HOW TO COMPLETE THIS TASK. Repeat exactly the lines from the line containing "refine ⟨s.oobTaken z" to the last line of the listing, including both.
ENTRIES SHOWN below:
/-- A packet of a ring is consumed. -/
theorem packetConsume_ring {s : State} {r : Nat} {z : Ez} {q : Sq} {p : Bytes} (ha : s.arbitrate = some (r, z)) (hr : r ≠ 1023)
    (hq : s.sq r = some q) (hp : p.length = 64) (hroom : s.queueRoom (isHwOp (pktOp p)) = true)
    (hf : pktFlag p 2 = false ∨ s.outstanding r = false) (blk : Fetch) (ok : Bool) :
    execPacketConsume (.ok p) blk ok s = .next (({ s with ez := z } : State).enqueue r q p blk ok) := by
  simp only [execPacketConsume, ha, hq, hr, if_false, padTo_of_length p 64 hp, State.consumeFrom_room hroom hf]

/-- A packet whose fetch fails puts its ring into Error. -/
theorem packetConsume_failed {s : State} {r : Nat} {z : Ez} {q : Sq} (ha : s.arbitrate = some (r, z)) (hr : r ≠ 1023)
    (hq : s.sq r = some q) (blk : Fetch) (ok : Bool) :
    execPacketConsume .failed blk ok s = .next (({ s with ez := z } : State).ringErr r 2) := by
  simp only [execPacketConsume, ha, hq, hr, if_false]

/-! ### The out-of-band port's ring -/

/-- A reply leaves the number of the next entry. -/
theorem State.ReplyFrom.nextEid {s t : State} (h : s.ReplyFrom t) : t.ez.nextEid = s.ez.nextEid := by
  rw [h.eq]; rfl

theorem State.nextEid_enqueue (s : State) (r : Nat) (q : Sq) (pkt : Bytes) (blk : Fetch) (ok : Bool) :
    (s.enqueue r q pkt blk ok).ez.nextEid = s.ez.nextEid + 1 := by
  rw [State.enqueue_eq]
  split
  · exact State.nextEid_enqueued _ _ _ _ _ _
  · exact (State.replyFrom_final _ _ _ _ _).nextEid.trans (State.nextEid_enqueued _ _ _ _ _ _)

/-- The packets the window holds once one more is held: the last 256. -/
@[irreducible] def heldWith (l : List HeldOob) (h : HeldOob) : List HeldOob := (l ++ [h]).drop (l.length + 1 - 256)

theorem heldWith_eq (l : List HeldOob) (h : HeldOob) : heldWith l h = (l ++ [h]).drop (l.length + 1 - 256) := by
  unfold heldWith; rfl

theorem mem_heldWith (l : List HeldOob) (h : HeldOob) : h ∈ heldWith l h := by
  rw [heldWith_eq, List.drop_append_of_le_length (by omega)]
  exact List.mem_append_right _ (List.mem_singleton.2 rfl)

/-- The state in which the front packet of the port is judged: the packet has left the port and is held. -/
def State.oobTaken (s : State) (z : Ez) (p : Bytes) (xid : Nat) (rest : List (Bytes × Nat)) : State :=
  { s with ez := z, fld := { s.fld with oobQ := rest, heldOob := heldWith s.fld.heldOob (HeldOob.mk p xid s.ez.nextEid none) } }

theorem State.held_oobTaken (s : State) (z : Ez) (p : Bytes) (xid : Nat) (rest : List (Bytes × Nat)) :
    HeldOob.mk p xid s.ez.nextEid none ∈ (s.oobTaken z p xid rest).fld.heldOob := by
  unfold State.oobTaken
  exact mem_heldWith _ _

/-- The front packet of the port is consumed. -/
theorem packetConsume_oob {s : State} {z : Ez} {q : Sq} {p : Bytes} {xid : Nat} {rest : List (Bytes × Nat)}
    (ha : s.arbitrate = some (1023, z)) (hq : s.sq 1023 = some q) (hport : s.fld.oobQ = (p, xid) :: rest)
    (hnew : ∀ h ∈ s.fld.heldOob, h.pkt ≠ p) (hroom : s.queueRoom (isHwOp (pktOp p)) = true)
    (hf : pktFlag p 2 = false ∨ s.outstanding 1023 = false) (f blk : Fetch) (ok : Bool) :
    execPacketConsume f blk ok s = .next ((s.oobTaken z p xid rest).enqueue 1023 q p (s.windowBlock p) true) := by
  have hfind : s.fld.heldOob.find? (fun h => h.pkt == p) = none := List.find?_eq_none.2 fun h hh => by simpa using hnew h hh
  have hz : z.nextEid = s.ez.nextEid := by rw [State.arbitrate_ez ha]
  have hne : ((s.oobTaken z p xid rest).enqueue 1023 q p (s.windowBlock p) true).ez.nextEid ≠ s.ez.nextEid := by
    rw [State.nextEid_enqueue]
    show z.nextEid + 1 ≠ _
    omega
  have hroom' : (s.onFld fun f => { f with oobQ := rest, heldOob := heldWith f.heldOob (HeldOob.mk p xid s.ez.nextEid none) }).queueRoom
      (isHwOp (pktOp p)) = true := (State.queueRoom_congr rfl _).trans hroom
  have hcons : State.consumeFrom (s.onFld fun f =>
      { f with oobQ := rest, heldOob := heldWith f.heldOob (HeldOob.mk p xid s.ez.nextEid none) }) z 1023 q p (s.windowBlock p) true
      = (s.oobTaken z p xid rest).enqueue 1023 q p (s.windowBlock p) true :=
    State.consumeFrom_room hroom' hf z q _ _
  unfold execPacketConsume
  rw [ha]
  dsimp only
  rw [hq]
  dsimp only
  rw [if_pos rfl]
  unfold State.consumeOob
  rw [hport]
  dsimp only
  rw [hfind]
  dsimp only
  simp only [← heldWith_eq]
  rw [if_neg]
  · exact congrArg Host.Outcome.next hcons
  · rw [beq_iff_eq]
    exact fun h => hne ((congrArg (fun t : State => t.ez.nextEid) hcons).symm.trans h)

/-- Settles O11: the arbiter leaves queue and entry numbers, and the packet is handed over with what is fixed then. -/
theorem packetConsumption : Obligations.PacketConsumption := by
  unfold Obligations.PacketConsumption
  refine ⟨fun s r z q p blk ok ha hr hq hp => ⟨fun hroom hf => ?_, ?_⟩, fun s z q p xid rest f blk ok ha hq hport hnew hroom hf => ?_⟩
  · have hz := State.arbitrate_ez ha
    have hqz : z.queue = s.ez.queue := by rw [hz]
    have hnz : z.nextEid = s.ez.nextEid := by rw [hz]
    refine ⟨({ s with ez := z } : State).enqueued r q p blk ok, ({ s with ez := z } : State).newEntry r q.fn p blk ok, ?_, ?_, hnz, rfl,
      rfl, rfl, rfl, rfl, rfl, rfl, rfl, State.sq_enqueued _ _ _ _ _ _, ?_⟩
    · rw [State.queue_enqueued, ← hqz]
    · rw [State.nextEid_enqueued, ← hnz]
    · exact (packetConsume_ring ha hr hq hp hroom hf blk ok).trans (congrArg Host.Outcome.next (State.enqueue_eq _ _ _ _ _ _))
  · have hz := State.arbitrate_ez ha
    have hq' : ({ s with ez := z } : State).sq r = some q := by
      show KMap.get? z.sqs r = _; rw [hz]; exact hq
    exact ⟨_, packetConsume_failed ha hr hq blk ok, by rw [State.queue_ringErr, hz], State.sq_ringErr hq' 2⟩
  · have hz := State.arbitrate_ez ha
    have hqz : z.queue = s.ez.queue := by rw [hz]
    have hnz : z.nextEid = s.ez.nextEid := by rw [hz]
    refine ⟨s.oobTaken z p xid rest, (s.oobTaken z p xid rest).enqueued 1023 q p (s.windowBlock p) true,
      (s.oobTaken z p xid rest).newEntry 1023 q.fn p (s.windowBlock p) true, rfl, State.held_oobTaken s z p xid rest, rfl,
      State.fld_enqueued _ _ _ _ _ _, ?_, hnz, rfl, rfl, rfl, rfl, rfl, rfl, State.sq_enqueued _ _ _ _ _ _, ?_⟩
    · rw [State.queue_enqueued]
      exact congrArg (· ++ _) hqz
    · exact (packetConsume_oob ha hq hport hnew hroom hf f blk ok).trans (congrArg Host.Outcome.next (State.enqueue_eq _ _ _ _ _ _))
End of ENTRIES SHOWN.
TASK SOLUTION.
    refine ⟨s.oobTaken z p xid rest, (s.oobTaken z p xid rest).enqueued 1023 q p (s.windowBlock p) true,
      (s.oobTaken z p xid rest).newEntry 1023 q.fn p (s.windowBlock p) true, rfl, State.held_oobTaken s z p xid rest, rfl,
      State.fld_enqueued _ _ _ _ _ _, ?_, hnz, rfl, rfl, rfl, rfl, rfl, rfl, State.sq_enqueued _ _ _ _ _ _, ?_⟩
    · rw [State.queue_enqueued]
      exact congrArg (· ++ _) hqz
    · exact (packetConsume_oob ha hq hport hnew hroom hf f blk ok).trans (congrArg Host.Outcome.next (State.enqueue_eq _ _ _ _ _ _))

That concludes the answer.